Today.  The streets are wet, puddles lingering waiting for a tire to splash them away.  The wind is blowing through ripping off the last few remaining yellow leaves clinging on to the branches.  Determined little leaves having made it through the winter.  A slow day.  A day for refection.  A day for writing.  No words of wisdom from me. 

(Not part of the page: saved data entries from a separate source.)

-- ==== Sys2Proof/Laws/Records.lean ====
section
/-! SUPPORT. What the record operations can do, said once, and the inversion of a step. -/

namespace Sys2Proof.Machine

/-- The eight record rows of the opcode table. -/
def IsRecord : Instr → Prop
  | .signature | .chunkIHDR | .chunkIDAT | .chunkSRGB | .chunkIEND | .zhdr | .blkhdrNonfinal
  | .blkhdrFinal _ => True
  | .nop _ | .encode _ | .predict _ | .reservedOp3 _ | .formatGray _ | .formatGrayAlpha _
  | .formatRGB _ | .formatRGBA _ => False

/-- An advance of the units writes internal registers alone (R282). -/
def TouchesInternals (s t : State) : Prop :=
  ∃ c a b f r k m x, t = { s with
    crc := c, adlerA := a, adlerB := b, fidx := f, row := r, col := k, blkRem := m, blkIdx := x }

theorem TouchesInternals.refl (s : State) : TouchesInternals s s :=
  ⟨_, _, _, _, _, _, _, _, rfl⟩

/-- The operation that owns a slot is a record. -/
theorem owner_isRecord {t : Slot} {n : Nat} {i : Instr} (h : t.owner n = some i) : IsRecord i := by
  unfold Slot.owner at h
  split at h <;> first | (cases h; trivial) | cases h

/-- A record operation emits one byte while BUSY, or stops: at a missing PIXMEM byte, or where
OUTCNT does not stand in its record (R282). -/
theorem exec_record_cases {i : Instr} (hi : IsRecord i) (s : State) :
    (s.phase = .busy ∧ ∃ b adv, exec i s = emit b adv s ∧ TouchesInternals s (adv s))
    ∨ (∃ a, exec i s = .fault (.pixmemMissing a))
    ∨ exec i s = .refused .notAtThisOffset := by
  have busy : ∀ t, s.slot = t → t ≠ .nothing → s.phase = .busy := by
    intro t ht hn
    unfold State.slot at ht
    split at ht
    · assumption
    · exact absurd ht.symm hn
  have field : ∀ tag len payload f, ∃ b adv, emitField tag len payload f s = emit b adv s
      ∧ TouchesInternals s (adv s) := by
    intro tag len payload f
    obtain ⟨b, adv, he, c, hc⟩ := emitField_cases tag len payload f s
    exact ⟨b, adv, he, _, _, _, _, _, _, _, _, hc⟩
  have header : ∀ final len k, ∃ b adv, emitBlockHeader final len k s = emit b adv s
      ∧ TouchesInternals s (adv s) := by
    intro final len k
    obtain ⟨b, adv, he, c, r, hc⟩ := emitBlockHeader_cases final len k s
    exact ⟨b, adv, he, _, _, _, _, _, _, _, _, hc⟩
  have crcOnly : ∀ b, TouchesInternals s (s.crcAdvance b) :=
    fun b => ⟨_, _, _, _, _, _, _, _, State.crcAdvance_eq b s⟩
  cases i with
  | signature =>
    simp only [exec, execSignature]
    split
    · exact .inl ⟨busy _ ‹_› (by simp), _, _, rfl, TouchesInternals.refl s⟩
    · exact .inr (.inr rfl)
  | chunkIHDR =>
    simp only [exec, execChunkIHDR]
    split
    · exact .inl ⟨busy _ ‹_› (by simp), field _ _ _ _⟩
    · exact .inr (.inr rfl)
  | chunkIDAT =>
    simp only [exec, execChunkIDAT]
    split
    · exact .inl ⟨busy _ ‹_› (by simp), field _ _ _ _⟩
    · unfold emitData
      split
      · exact .inl ⟨busy _ ‹_› (by simp), _, _, rfl, _, _, _, _, _, _, _, _, State.dataAdvance_eq _ s⟩
      · exact .inr (.inl ⟨_, rfl⟩)
    · exact .inl ⟨busy _ ‹_› (by simp), _, _, by unfold emitTrailer; rfl, crcOnly _⟩
    · exact .inr (.inr rfl)
  | chunkSRGB =>
    simp only [exec, execChunkSRGB]
    split
    · exact .inl ⟨busy _ ‹_› (by simp), field _ _ _ _⟩
    · exact .inr (.inr rfl)
  | chunkIEND =>
    simp only [exec, execChunkIEND]
    split
    · exact .inl ⟨busy _ ‹_› (by simp), field _ _ _ _⟩
    · exact .inr (.inr rfl)
  | zhdr =>
    simp only [exec, execZhdr]
    split
    · exact .inl ⟨busy _ ‹_› (by simp), _, _, rfl, crcOnly _⟩
    · exact .inr (.inr rfl)
  | blkhdrNonfinal =>
    simp only [exec, execBlkhdrNonfinal]
    split
    · exact .inl ⟨busy _ ‹_› (by simp), header _ _ _⟩
    · exact .inr (.inr rfl)
  | blkhdrFinal m =>
    simp only [exec, execBlkhdrFinal]
    split
    · exact .inl ⟨busy _ ‹_› (by simp), header _ _ _⟩
    · exact .inr (.inr rfl)
  | nop | encode | predict | reservedOp3 | formatGray | formatGrayAlpha | formatRGB | formatRGBA =>
    exact hi.elim

/-! ## The step -/

theorem step_of_idle {s : State} (h : fetch s = .idle) : step s = .next s := by
  simp [step, h]

theorem step_of_instr {s s' : State} {i : Instr} (h : fetch s = .instr i s') :
    step s = exec i s' := by
  simp [step, h]

theorem step_of_access {s s' : State} {op : HostOp} (h : fetch s = .access op s') :
    step s = hostStep op s' := by
  simp [step, h]

/-- What the fetch gives, by the host's next operation: nothing pending; a CMD or FORMAT word; a sink
answer, or a WAIT, at an offered byte; any other operation. -/
theorem fetch_cases (s : State) :
    (s.program = [] ∧ fetch s = .idle)
    ∨ (∃ w rest, s.program = .write 0x00 .word w :: rest
        ∧ fetch s = .instr (decodeCmd w) { s with program := rest })
    ∨ (∃ w rest, s.program = .write 0x04 .word w :: rest
        ∧ fetch s = .instr (decodeFormat w) { s with program := rest })
    ∨ (∃ a rest i, s.program = .answer a :: rest ∧ s.owner = some i
        ∧ fetch s = .instr i { s with program := rest, answer := some a })
    ∨ (∃ rest i, s.program = .wait :: rest ∧ s.owner = some i
        ∧ fetch s = .instr i { s with answer := some (s.policy.answer s.outcnt.toNat) })
    ∨ (∃ op rest, s.program = op :: rest ∧ fetch s = .access op { s with program := rest }
        ∧ (∀ off w, op = .write off .word w → off ≠ 0x00 ∧ off ≠ 0x04)
        ∧ (∀ a, op = .answer a → s.owner = none) ∧ (op = .wait → s.owner = none)) := by
  match hp : s.program with
  | [] => exact .inl ⟨rfl, by simp [fetch, hp]⟩
  | .write off .word w :: rest =>
    by_cases h0 : off = 0x00
    · subst h0
      exact .inr (.inl ⟨w, rest, rfl, by simp [fetch, hp, decode]⟩)
    · by_cases h4 : off = 0x04
      · subst h4
        exact .inr (.inr (.inl ⟨w, rest, rfl, by simp [fetch, hp, decode]⟩))
      · refine .inr (.inr (.inr (.inr (.inr ⟨_, rest, rfl, ?_, ?_, ?_, ?_⟩))))
        · simp [fetch, hp, decode, h0, h4]
        · rintro _ _ ⟨⟩; exact ⟨h0, h4⟩
        · rintro _ ⟨⟩
        · rintro ⟨⟩
  | .answer a :: rest =>
    match ho : s.owner with
    | some i => exact .inr (.inr (.inr (.inl ⟨a, rest, i, rfl, rfl, by simp [fetch, hp, ho]⟩)))
    | none =>
      refine .inr (.inr (.inr (.inr (.inr ⟨_, rest, rfl, ?_, ?_, ?_, ?_⟩))))
      · simp [fetch, hp, ho]
      · rintro _ _ ⟨⟩
      · intros; rfl
      · rintro ⟨⟩
  | .wait :: rest =>
    match ho : s.owner with
    | some i => exact .inr (.inr (.inr (.inr (.inl ⟨rest, i, rfl, rfl, by simp [fetch, hp, ho]⟩))))
    | none =>
      refine .inr (.inr (.inr (.inr (.inr ⟨_, rest, rfl, ?_, ?_, ?_, ?_⟩))))
      · simp [fetch, hp, ho]
      · rintro _ _ ⟨⟩
      · rintro _ ⟨⟩
      · intros; rfl
  | .write off .byte w :: rest | .write off .half w :: rest | .read off size :: rest
  | .pix a bytes :: rest | .sink p :: rest | .reset :: rest =>
    refine .inr (.inr (.inr (.inr (.inr ⟨_, rest, rfl, ?_, ?_, ?_, ?_⟩))))
    · simp [fetch, hp]
    · rintro _ _ ⟨⟩
    · rintro _ ⟨⟩
    · rintro ⟨⟩

/-- An offered byte has its place inside OUT, and the core is BUSY. -/
theorem owner_some {s : State} {i : Instr} (h : s.owner = some i) :
    s.phase = .busy ∧ s.outcnt.toNat < s.outLen ∧ IsRecord i := by
  have hb : s.phase = .busy := by
    by_contra hb
    simp [State.owner, State.slot, hb, Slot.owner] at h
  refine ⟨hb, ?_, owner_isRecord h⟩
  simp only [State.owner, State.slot, hb, if_true] at h
  exact owner_isSome.1 (by rw [h]; rfl)

/-- While BUSY inside OUT some operation owns the offered byte. -/
theorem owner_of_busy {s : State} (hb : s.phase = .busy) (hk : s.outcnt.toNat < s.outLen) :
    ∃ i, s.owner = some i := by
  have := owner_isSome (order := s.params.order) (n := s.framedLen) (k := s.outcnt.toNat) |>.2 hk
  rw [Option.isSome_iff_exists] at this
  simpa [State.owner, State.slot, hb] using this

end Sys2Proof.Machine
end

I leave you with the slow, whiskey soaked words of my favorite poem written by Langston Hughes.  You can feel the heat of the South.  The sweat sliding down your neck.  Smell the cigarette smoke swirling around your head.  Eyes closed, you sway back and forth, listening to the thick, raspy baritone of pain and sadness.   




The Weary Blues


Droning a drowsy syncopated tune, 
Rocking back and forth to a mellow croon, 
I heard a Negro play. 
Down on Lenox Avenue the other night 
By the pale dull pallor of an old gas light 
He did a lazy sway .... 
He did a lazy sway .... 
To the tune o' those Weary Blues. 
With his ebony hands on each ivory key 
He made that poor piano moan with melody. 
O Blues! 
Swaying to and fro on his rickety stool 
He played that sad raggy tune like a musical fool. 
Sweet Blues! 
Coming from a black man's soul. 
O Blues! 
In a deep song voice with a melancholy tone 
I heard that Negro sing, that old piano moan-- 
"Ain't got nobody in all this world, 
Ain't got nobody but ma self. 
I's gwine to quit ma frownin' 
And put ma troubles on the shelf." 

Thump, thump, thump, went his foot on the floor. 
He played a few chords then he sang some more-- 
"I got the Weary Blues 
And I can't be satisfied. 
Got the Weary Blues 
And can't be satisfied-- 
I ain't happy no mo' 
And I wish that I had died." 
And far into the night he crooned that tune. 
The stars went out and so did the moon. 
The singer stopped playing and went to bed 
While the Weary Blues echoed through his head. 
He slept like a rock or a man that's dead. 
       

Comments

I got yelled at by my creative writing professor for spelling gray with an "e". He said, "That's the British spelling of gray and what country are you living in?" I replied, "The U.S.A." He then said, "Well then spell it with an "a" and not an "e". You can do differently when you relocate to England."

I just thought I'd throw that in there because of the way you spelled gray in the title. :) And that's a nice poem.
Your professor has a point, but I don't stay within the lines. I'm a natural dissenter. Besides, I felt the "e" captured the gloom of the day better than the "a". The "a" is just too happy for me.